Nation Current Affairs 21 Jan 2020 West Bengal to pass ...

West Bengal to pass resolution against CAA

DECCAN CHRONICLE. | RAJIB CHOWDHURI
Published Jan 21, 2020, 1:46 am IST
Updated Jan 21, 2020, 1:46 am IST
Describing the National Population Register (NPR) as a “dangerous game,” she also appealed to the Centre to pass a resolution for its withdrawal.
Chief Minister Mamata Banerjee
 Chief Minister Mamata Banerjee

Kolkata: West Bengal Chief Minister Mamata Banerjee on Monday declared that her government would pass a resolution against the Citizenship Amendment Act (CAA) soon in the Assembly, as the Kerala and Punjab Assemblies have done.

Describing the National Population Register (NPR) as a “dangerous game,” she also appealed to the Centre to pass a resolution for its withdrawal.

 

“The NPR is a very dangerous game because it is related to the NRC and the CAA. I will request the Central government to pass a resolution to withdraw it. We have also passed a resolution against the NPR four months ago. For the CAA, we will pass a resolution in three to four days,” the Trinamul supremo said at Kolkata airport before leaving for a visit to North Bengal.

She said the states which sent their representatives to a meeting by the Union home ministry on NPR in New Delhi on January 17 got brainwashed.
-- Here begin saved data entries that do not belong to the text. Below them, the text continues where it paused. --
-- ==== Sys2Proof/Machine/Operands.lean ====
section
/-! DEFINITION. The operand forms of the part: characters on the line (R1, R16), the frame envelope
and its check (R10, R205), the field codes (R204), and the layouts of sample bodies, table entries,
LOAD chunks, and the bodies the part originates (R206 to R209). -/

namespace Sys2Proof.Machine

/-! ## Characters on the line -/

/-- A delivered character: its value, mark flag and error flag (R1). -/
structure Character where
  value : Byte
  mark  : Bool
  error : Bool
  deriving DecidableEq, Repr

/-- The majority of three samples, bit by bit (R1). -/
def majority (x y z : BitVec 11) : BitVec 11 := (x &&& y) ||| (x &&& z) ||| (y &&& z)

/-- The eleven bits a receiver decides for a character (R1). -/
def decidedBits (c : LineCharacter) : BitVec 11 := majority c.first c.second c.third

/-- The character that eleven decided bits make: none at a false start; a stop bit of 0 is a character
error (R1). -/
def characterOf (bits : BitVec 11) : Option Character :=
  if bits.getLsbD 0 then none
  else some { value := bits.extractLsb' 1 8, mark := bits.getLsbD 9, error := !bits.getLsbD 10 }

/-- The eleven bits a character takes on RING-OUT: start bit 0, eight data bits least significant
first, mark, stop bit 1 (01 section 1.1, R16). -/
def lineForm (value : Byte) (mark : Bool) : BitVec 11 :=
  (1#1 ++ BitVec.ofBool mark : BitVec 2) ++ (value ++ 0#1 : BitVec 9)

/-- Three agreeing samples of a character with no error, sent after the line was at 1. -/
def cleanCharacter (value : Byte) (mark : Bool) : LineCharacter :=
  { lineRose := true, first := lineForm value mark, second := lineForm value mark
    third := lineForm value mark }

/-- The four sorts of delivered character (R2). -/
inductive CharacterSort where
  | fill
  | header (kind : Byte)
  | data (value : Byte)
  | inError (value : Byte)
  deriving DecidableEq, Repr

/-- The sort of a delivered character (R2). -/
def Character.sort (c : Character) : CharacterSort :=
  if c.error then .inError c.value
  else if c.mark then (if c.value = Config.fillValue then .fill else .header c.value)
  else .data c.value

/-! ## Numbers of several characters, most significant first (10 section 10.7) -/

/-- The number that characters spell. -/
def numberOf (bytes : List Byte) : Nat := bytes.foldl (fun n b => n * 256 + b.toNat) 0

/-- `k` characters that spell a number. -/
def charsOf : Nat → Nat → List Byte
  | 0, _ => []
  | k + 1, n => BitVec.ofNat 8 (n / 256 ^ k) :: charsOf k n

/-- A signed number of two characters, in two's complement. -/
def signedOf (bytes : List Byte) : Int := (BitVec.ofNat 16 (numberOf bytes)).toInt

/-- Two characters that spell a signed number. -/
def signedChars (z : Int) : List Byte := charsOf 2 (BitVec.ofInt 16 z).toNat

/-- The tag that six characters spell. -/
def tagOf (bytes : List Byte) : Tag := BitVec.ofNat 48 (numberOf bytes)

/-- The six characters of a tag. -/
def tagChars (t : Tag) : List Byte := charsOf 6 t.toNat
“Many of them spoke differently. But I found all of them attended the meeting. I did not go. I protested alone and kept my word,” Banerjee said, while speaking At the inauguration of Uttar Bangla Utsob.

She said, “I ask all the north-eastern states ruled by the BJP and others, ruled by the rest of the Opposition parties to rethink on NPR before implementing it. All of you attended the meeting. You were convinced with nice words. Whoever wants to remain convinced by them, let him be but I will not.” According to her, several conditions related to the NRC have been set in the NPR.

“I request all the states to see the law properly before taking any decision to start the process. I also request them not to participate in the matter because the conditions are very bad. There is a column in the NPR which says, ‘give the birth certificates of your father and mother or their address’. Though I have not gone through it, I have seen it the media,” she alleged.

Banerjee claimed, “If it is not mandatory, why will it exist on paper? Those who will not provide their parents’ dates of birth they will be excluded. There is apprehension about it. I think this is a very dangerous trend. I will urge these states to see it.”